The NetKit architecture is designed primarily to support statistical relational learning and inference on relational data. It represents relational data as a graph over which it does collective inference to make various predictions of attributes.
NetKit is also built to efficiently represent more complex relational data, such as multiple entities in directed and undirected graphs, multi-modal graphs, graphs with parallel edges, and hypergraphs. It provides a mechanism for quickly compute various graph statistics on large graphs. This facilitates the creation of analytic tools for complex data sets that can examine the relations between entities. The current distribution of NetKit includes implementations of a number of algorithms from graph theory, data mining, and social network analysis, such as statistical analysis, and calculation of network distances, flows, and importance measures (various centrality metrics).

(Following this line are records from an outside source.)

/-- Settles O16: the one byte an effect can store is at the new `sp`, which for a push is the old `sp - 1`. -/
theorem memoryFrame : Obligations.MemoryFrame := by
  intro i s t h
  obtain he | ⟨p, v, rfl, _⟩ := exec_next h
  · refine ⟨fun hp a => by rw [he.frame.mem hp], fun a ha => ?_⟩
    cases hp : pushes i with
    | false => rw [he.frame.mem hp]
    | true => have := he.sp_of_pushes hp; exact he.read_of_ne_sp (by omega)
  · exact ⟨fun _ _ => rfl, fun _ _ => rfl⟩

/-- Settles O18: the two cases are the effect and the raised fault. -/
theorem runAndFaultRecordFrame : Obligations.RunAndFaultRecordFrame := by
  intro i s t h
  obtain he | ⟨p, v, rfl, _⟩ := exec_next h
  · exact .inl ⟨he.frame.fault, he.frame.run⟩
  · exact .inr ⟨p, v, rfl⟩

/-- Settles O23: an instruction that ends FAULTED has raised its first failing check; with `sp` at most 256 the
stack address that fails is -1 or 256. -/
theorem whichFaultsAnInstructionRaises : Obligations.WhichFaultsAnInstructionRaises := by
  intro i s t hsp hrun h hf
  obtain he | ⟨p, v, rfl, hr⟩ := exec_next h
  · exact absurd hf (he.run_ne_faulted hrun)
  refine ⟨p, v, rfl, ?_⟩
  cases i with
  | halt => exact hr
  | loadImmediate r _ | print r | jump r => exact hr
  | add a b | mul a b | cmp a b =>
    obtain ⟨hp, hv, ha⟩ | ⟨ha, hp, hv, hb⟩ := hr
    · exact ⟨hp, .inl ⟨ha, hv⟩⟩
    · exact ⟨hp, .inr ⟨Nat.le_of_lt_succ ha, hb, hv⟩⟩
  | push r | call r =>
    obtain hbad | ⟨hlt, hp, hv, h0⟩ := hr
    · exact .inl hbad
    · exact .inr ⟨hp, by omega, by omega, Nat.le_of_lt_succ hlt⟩
  | pop r =>
    obtain hbad | ⟨hlt, hp, hv, h256⟩ := hr
    · exact .inl hbad
    · exact .inr ⟨hp, by omega, by omega, Nat.le_of_lt_succ hlt⟩
  | ret =>
    obtain ⟨hp, hv, h256⟩ := hr
    exact ⟨hp, by omega, by omega⟩
  | jumpIfEqual r | jumpIfNotEqual r =>
    obtain ⟨hE, hp, hv, hbad⟩ := hr
    exact ⟨hp, hv, hbad, hE⟩

/-- Settles O24: the effect and the raised fault are both next states. -/
theorem everyInstructionAnswersANextState : Obligations.EveryInstructionAnswersANextState := by
  intro i s
  obtain ⟨t, h, _⟩ | ⟨p, v, h, _⟩ := exec_cases i s
  · exact ⟨t, h⟩
  · exact ⟨_, h⟩

/-- Settles O25: no check of the instruction fails, and its effect does not fault. -/
theorem wellFormedInstructionsAreSafe : Obligations.WellFormedInstructionsAreSafe := by
  intro i s hw hs h1 h255
  obtain ⟨t, h, he⟩ | ⟨p, v, _, hr⟩ := exec_cases i s
  · exact ⟨t, h, he.safe hs⟩
  · exact absurd hr (not_raises_of_wellFormed hw h1 h255)

/-- Settles O29: in each case of a step that faults, the state is that of a raise, which records the `pc` it keeps. -/
theorem faultsArePrecise : Obligations.FaultsArePrecise := by
  intro eager s t h hf
  obtain rfl | ⟨_, rfl⟩ | ⟨i, _, _, hx⟩ := stepWith_next_cases h
  · exact ⟨rfl, rfl, nofun⟩
  · exact ⟨rfl, rfl, nofun⟩
  · obtain he | ⟨p, v, rfl, _⟩ := exec_next hx
    · exact absurd hf (he.run_ne_faulted (running_of_stepWith_next h))
    · exact ⟨rfl, rfl, nofun⟩

/-- Settles O31: a step is a fault at fetch or decode, a fault that its instruction raises, or an effect, of which
only that of `HALT` writes `run`. -/
theorem runEndsByHaltOrFault : Obligations.RunEndsByHaltOrFault := by
  intro eager s t h
  obtain rfl | ⟨hrow, rfl⟩ | ⟨i, ⟨hop, _⟩, _, hx⟩ := stepWith_next_cases h
  · exact .inr (.inr (.inr ⟨rfl, rfl⟩))
  · exact .inr (.inr (.inl ⟨rfl, rfl, rowOf_eq_none_iff.mp hrow⟩))
  · obtain he | ⟨p, v, rfl, _⟩ := exec_next hx
    · by_cases hi : i = .halt
      · subst hi
        subst he
        exact .inr (.inl ⟨rfl, hop.symm, rfl⟩)
      · refine .inl ⟨?_, he.frame.fault⟩
        rw [he.frame.run, if_neg hi]
        exact running_of_stepWith_next h
    · exact .inr (.inr (.inr ⟨rfl, rfl⟩))

end Sys2Proof.Machine
end

section
/-! Proofs of the statements about decoding and the fetch (spec/30_encoding.md, spec/40_fetch_decode_execute.md): the
decoder inverts the encoder; a step runs what the cells at `pc` decode to, be they put there by `withFetchWord` or a
jump to itself. -/

namespace Sys2Proof

/-! ### Decode and encode -/

section
variable {op : Byte} {bytes rest : List Byte} {i : Instr}

theorem decodeOperands_f1r_ok {mk : Byte → Instr} (h : decodeOperands op (.f1r mk) bytes = .ok (i, rest)) :
    ∃ r, i = mk r ∧ bytes = r :: rest := by
  match bytes with
  | [] => cases h
  | r :: _ => cases h; exact ⟨r, rfl, rfl⟩

theorem decodeOperands_f2ri_ok {mk : Byte → Byte → Instr}
    (h : decodeOperands op (.f2ri mk) bytes = .ok (i, rest)) : ∃ r imm, i = mk r imm ∧ bytes = r :: imm :: rest := by
  match bytes with
  | [] | [_] => cases h
  | r :: imm :: _ => cases h; exact ⟨r, imm, rfl, rfl⟩

theorem decodeOperands_f2rr_ok {mk : Byte → Byte → Instr}
    (h : decodeOperands op (.f2rr mk) bytes = .ok (i, rest)) : ∃ a b, i = mk a b ∧ bytes = a :: b :: rest := by
  match bytes with
  | [] | [_] => cases h
  | a :: b :: _ => cases h; exact ⟨a, b, rfl, rfl⟩

/-- What the decoder reads through an instruction's row is an instruction of that kind, on the operand bytes that
stand first. -/
theorem encode_of_decodeOperands_row {j : Instr} (h : decodeOperands op j.row bytes = .ok (i, rest)) :
    j.opcode :: bytes = encode i ++ rest := by
  cases j with
  | halt | ret => cases h; rfl
  | loadImmediate _ _ => obtain ⟨_, _, rfl, rfl⟩ := decodeOperands_f2ri_ok h; rfl
  | add _ _ | mul _ _ | cmp _ _ => obtain ⟨_, _, rfl, rfl⟩ := decodeOperands_f2rr_ok h; rfl
  | print _ | push _ | pop _ | call _ | jump _ | jumpIfEqual _ | jumpIfNotEqual _ =>
    obtain ⟨_, rfl, rfl⟩ := decodeOperands_f1r_ok h; rfl

/-- Bytes that decode begin with the encoding of what they decode to. -/
theorem encode_of_decode (h : decode bytes = .ok (i, rest)) : bytes = encode i ++ rest := by
  match bytes with
  | [] => cases h
  | op :: args =>
    rw [decode] at h
    cases hrow : rowOf op with
    | none => rw [hrow] at h; cases h
    | some row =>
      rw [hrow] at h
      obtain ⟨j, rfl, rfl⟩ := exists_instr_of_rowOf hrow
      exact encode_of_decodeOperands_row h

end

/-- Settles O46: from the bytes by the row that their opcode selects, and back by reading an encoding. -/
theorem decodeInvertsEncode : Obligations.DecodeInvertsEncode := by
  refine fun bytes i rest => ⟨encode_of_decode, ?_⟩
  rintro rfl
  exact decode_encode_append i rest

/-- Settles O48: each word is the encoding of its instruction. -/
theorem knownWordsDecode : Obligations.KnownWordsDecode :=
  ⟨decode_encode_append .halt [], decode_encode_append (.loadImmediate 0 8) [], decode_encode_append (.add 0 1) [],
    decode_encode_append (.call 1) [], decode_encode_append (.jumpIfNotEqual 3) []⟩

theorem length_encode (i : Instr) : (encode i).length = i.length := by
  cases i <;> rfl

end Sys2Proof

namespace Sys2Proof.Machine

variable {i : Instr} {s : State}

/-! ### The fetch of the instruction at `pc` -/

/-- The cells of `pc`, `pc + 1` and `pc + 2` that exist lie in memory. -/
theorem length_codeBytes_le (hpc : s.pc ≤ 256) : s.pc + s.codeBytes.length ≤ 256 := by
  simp only [State.codeBytes, List.length_map, List.filter_cons, List.filter_nil, decide_eq_true_eq]
  split_ifs <;> simp only [List.length_cons, List.length_nil] <;> omega

/-- The converse of `InstrAt.encode_eq`. -/
theorem instrAt_of_encode_eq (h : encode i = (List.range i.length).map fun k => s.mem.read (s.pc + k)) :
    InstrAt i s := by
  rw [← Nat.sub_add_cancel (length_pos_and_le_three i).1, List.range_succ_eq_map, List.map_cons, List.map_map,
    encode, List.cons.injEq] at h
  obtain ⟨hop, hargs⟩ := h
  exact ⟨hop, by simpa [Function.comp_def, Nat.add_assoc, Nat.add_comm 1] using hargs⟩

/-- The converse of `InstrAt.decode_codeBytes`: the instruction decoded lies at `pc`, in memory as a whole. -/
theorem instrAt_of_decode_codeBytes {rest : List Byte} (hpc : s.pc ≤ 256) (h : decode s.codeBytes = .ok (i, rest)) :
    InstrAt i s ∧ s.pc + i.length ≤ 256 := by
  have hbytes : s.codeBytes = encode i ++ rest := encode_of_decode h
  have hend : s.pc + i.length ≤ 256 := by
    have := length_codeBytes_le hpc
    rw [hbytes, List.length_append, length_encode] at this
    omega
  obtain ⟨rest', hrest⟩ := codeBytes_eq_append (length_pos_and_le_three i).2 hend
  refine ⟨instrAt_of_encode_eq (List.append_inj_left (hbytes.symm.trans hrest) ?_), hend⟩
  rw [length_encode, List.length_map, List.length_range]

/-- The operand fetch through an instruction's row finds the operands that lie at `pc`. -/
theorem InstrAt.fetchOperands_eq (h : InstrAt i s) (hend : s.pc + i.length ≤ 256) (k : Instr → Result) :
    fetchOperands i.row s k = k i := by
  obtain ⟨_, hargs⟩ := h
  cases i with
  | halt | ret => rfl
  | print _ | push _ | pop _ | call _ | jump _ | jumpIfEqual _ | jumpIfNotEqual _ =>
    have hlast : s.pc + 1 ≤ 255 := Nat.le_of_succ_le_succ hend
    cases hargs
    exact operandByte_ok _ hlast
  | loadImmediate _ _ | add _ _ | mul _ _ | cmp _ _ =>
    have hlast : s.pc + 2 ≤ 255 := Nat.le_of_succ_le_succ hend
    cases hargs
    exact (operandByte_ok _ (by omega)).trans (operandByte_ok _ hlast)

/-- A step of a RUNNING state runs the instruction that lies at `pc`, where the eager check passes. -/
theorem InstrAt.stepWith_eq {eager : Bool} (h : InstrAt i s) (hend : s.pc + i.length ≤ 256)
    (hrun : s.run = .running) (heager : eager = true → s.pc ≤ 253) : stepWith eager s = exec i s := by
  have ⟨hop, _⟩ := h
  have ⟨hlen, _⟩ := length_pos_and_le_three i
  rw [stepWith_of_opcode hrun (by omega) heager hop.symm, h.fetchOperands_eq hend]

theorem stepWith_of_decode_codeBytes {eager : Bool} {rest : List Byte} (hrun : s.run = .running) (hpc : s.pc ≤ 255)
    (heager : eager = true → s.pc ≤ 253) (h : decode s.codeBytes = .ok (i, rest)) :
    stepWith eager s = exec i s := by
  obtain ⟨hat, hend⟩ := instrAt_of_decode_codeBytes (by omega) h
  exact hat.stepWith_eq hend hrun heager

/-- Settles O26: what the cells at `pc` decode to lies at `pc`, and the operand fetch finds it. -/
theorem stepRunsTheDecodedInstruction : Obligations.StepRunsTheDecodedInstruction :=
  ⟨fun _ _ _ _ hrun hpc heager h => stepWith_of_decode_codeBytes hrun hpc heager h,
    fun _ _ _ hrun hpc h => stepWith_of_decode_codeBytes hrun (by omega) (fun _ => hpc) h⟩

/-! ### An instruction put at `pc` -/

/-- Memory reads as the bytes put into it, at the addresses that exist. -/
theorem Memory.read_writeBytes {m : Memory} {a n : Nat} {bs : List Byte} (hn : n < bs.length) (ha : a + n < 256) :
    (m.writeBytes a bs).read (a + n) = bs[n] := by
  induction bs generalizing m a n with
  | nil => cases hn
  | cons v bs ih =>
    rw [writeBytes, if_pos (by omega)]
    cases n with
    | zero => exact (read_writeBytes_below _ _ _ _ (by omega)).trans (read_write_same _ _ _)
    | succ n =>
      rw [show a + (n + 1) = a + 1 + n by omega, ih (Nat.lt_of_succ_lt_succ hn) (by omega)]
      rfl

/-- With three cells from `pc` up in memory, a fetch can take all three. -/
theorem codeBytes_eq_map_range (hpc : s.pc ≤ 253) :
    s.codeBytes = (List.range 3).map fun k => s.mem.read (s.pc + k) := by
  rw [State.codeBytes, List.filter_eq_self.mpr]
  · rfl
  · simp only [List.mem_cons, List.not_mem_nil, or_false, decide_eq_true_eq]
    omega

/-- The cells at `pc` are the word put there. -/
theorem codeBytes_withFetchWord (nbits w : Nat) (hpc : s.pc ≤ 253) :
    (s.withFetchWord nbits w).codeBytes = tableWordBytes nbits w := by
  rw [codeBytes_eq_map_range (s := s.withFetchWord nbits w) hpc]
  refine List.ext_getElem rfl fun k _ hk => ?_
  rw [List.getElem_map, List.getElem_range]
  exact Memory.read_writeBytes hk (Nat.add_lt_add_of_le_of_lt hpc hk)

/-- A table word that decodes to an instruction is bytes that the decoder reads it from. -/
theorem exists_decode_of_decodeTableWord {nbits w : Nat} (h : decodeTableWord nbits w = some i) :
    ∃ rest, decode (tableWordBytes nbits w) = .ok (i, rest) := by
  unfold decodeTableWord at h
  split at h
  next j rest hd => cases h; exact ⟨rest, hd⟩
  next => cases h

/-- Settles O27: the cells at `pc` are the word, which decodes to the instruction. -/
theorem fetchWordRunsNext : Obligations.FetchWordRunsNext := by
  intro s nbits w i hrun hpc h
  obtain ⟨rest, hd⟩ := exists_decode_of_decodeTableWord h
  rw [← codeBytes_withFetchWord nbits w hpc] at hd
  exact stepWith_of_decode_codeBytes (s := s.withFetchWord nbits w) hrun (hpc.trans (by decide)) (fun _ => hpc) hd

As an open-source library, NetKit provides a powerful plug-and-play framework for applying (relational) machine learning algorithms to graph/network data. In addition, it provides a lightweight memory representation of graphs and relational data, making it easy to build network analysis and graph mining algorithms. The hope is that NetKit will make it easier for those who analyze and use machine learning algorithms with relational data to make use of one anothers' development efforts.
Announcements
- 2 July 2013: NetKit-SRL 1.4.0 released. This update adds more graph statistics to NetKit (alpha centrality and pagerank) and fixes some bugs in L2 and cosine distance computations.
- 8 May 2012: NetKit-SRL 1.3.0 released. This update enables NetKit to learn on multi-relational domains.
- 22 August 2010: NetKit-SRL 1.2.1p1 released. This fixes a problem with the 'EdgeTransform' functionality, where edgefiles were not read in.
- 5 August 2010: NetKit-SRL 1.2.1 released. This includes a fix to saving NetKit graphs and new capabilities for saving Pajek graphs (through the GraphStat module)
- 2 August 2010: NetKit-SRL 1.2.0 released. This includes updates read/write Pajek files, compute graph statistics, transform edges and save collective inference iterations to a Pajek project file to vizualize collective inference as an animation as well as final predictions
- 4 May 2010: NetKit-SRL 1.1.0 released. This includes updates to run active learning problems as described in the KDD-2009 paper.
- 21 April 2009: NetKit-SRL 1.0.4 released. This has a bug fix to correctly read some command-line parameters.
- 22 August 2008: NetKit-SRL 1.0.3 released. This has a critical bug fix in the aggregation code.
- 1 August 2008: NetKit-SRL 1.0.2 released